Das, was Jesus sterbend am Kreuz erlebt, ist das, was man in der christlichen Spiritualität Dunkelheit nennt. Vielleicht kennst Du diese Dunkelheit aus eigener Anschauung. Du ahnst die Menschen, die mit Dir mitfühlen, aber ob dieses Mitfühlen wieder Licht bringt? Du ahnst die Menschen, die mit Dir mitleiden, aber ob deren Ratschläge Dir Halt geben? In der Dunkelheit sind nicht Worte und Ratschläge hilfreich, sondern Beziehung.

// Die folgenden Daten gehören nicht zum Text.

-- ==== Sys2Proof/Laws/State.lean ====
section
/-!
SUPPORT. What each plain update of the state leaves in each field.
-/

namespace Sys2Proof.Machine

» Ich fühlte, dass er war, irgendwann einmal war... [...] Jetzt denke ich manchmal: Er wird sein. «
Rilke, Rainer Maria (1982): Geschichten vom lieben Gott, in: Werke, Bd. 3.1 – Prosa, 2. Aufl., Frankfurt/Main, 89f.

„Gott war“ – „Gott wird“

Lass mich Dir den Schlussteil von Rilkes „Geschichte, dem Dunkel erzählt“ zitieren. Mit Antonio, dem unbekannten Maler, hat Klara Italien, vor allem Florenz besucht. Als er in München künstlerisch zu verkümmern drohte, gab Klara ihn frei, damit er Kunst und Künstler studieren kann. Ein Kind wollte sie von ihm, und wenn der kleine Antonino seinen Namen sprechen kann, möge der Vater, der Künstler zu ihnen beiden zurückkehren. Dr. Georg Laßmann ist über die Größe Klaras zutiefst erstaunt. Und er deutet das, was er hört und sieht mit folgenden Worten:

„‘Ich habe mir eben überlegt, was Ihnen könnte geholfen haben zu – zu sich selbst, zu diesem ruhigen Sichbesitzen. Das Leben hat es Ihnen doch nicht leicht gemacht. Offenbar half Ihnen etwas, was mir fehlt?‘ – ‚Was sollte das sein, Georg?‘ Klara setzte sich neben ihn. ‚Es ist seltsam; als ich mich zum erstenmal wieder Ihrer erinnerte, vor drei Wochen nachts, auf der Reise, da fiel mir ein: sie war ein frommes Kind. Und jetzt, seit ich Sie gesehen habe, trotzdem Sie so ganz anders sind als ich erwartete – trotzdem, ich möchte fast sagen, nur noch sicherer, empfinde ich: was Sie geführt hat, mitten durch alle Gefahren, war Ihre – Ihre Frömmigkeit.‘ – ‚Was nennen Sie Frömmigkeit?‘ – Nun, Ihr Verhältnis zu Gott, Ihre Liebe zu ihm, Ihr Glauben.‘ […] (Klara erklärt:) ‚Ich wusste nichts von ihm. Ich hatte ihn ganz vergessen. Ich hatte alles vergessen. – Erst in Florenz: als ich zum erstenmal in meinem Leben sah, hörte, fühlte, erkannte und zugleich danken lernte für alles das, da dachte ich wieder an ihn. Überall waren Spuren von ihm. In allen Bildern fand ich Reste von seinem Lächeln, die Glocken lebten noch von seiner Stimme, und an den Statuen erkannte ich Abdrücke seiner Hände.‘ – ‚Und da fanden Sie ihn?‘ – Klara schaut den Doktor mit großen, glücklichen Augen an: ‚Ich fühlte, dass er war, irgendwann einmal war… warum hätte ich mehr empfinden sollen? Das war ja schon Überfluss.‘ Der Doktor stand auf und ging ans Fenster. Man sah ein Stück Feld und eine kleine, alte Schwabinger Kirche, darüber Himmel, nicht mehr ganz ohne Abend. Plötzlich fragte der Doktor, ohne sich umzuwenden: ‚Und jetzt?‘ Als keine Antwort kam, kehrte er leise zurück. ‚Jetzt‘, zögerte Klara, als er gerade vor ihm stand und hob die Augen voll zu ihm auf: ‘Jetzt denke ich manchmal: Er wird sein.‘“[2] (89f)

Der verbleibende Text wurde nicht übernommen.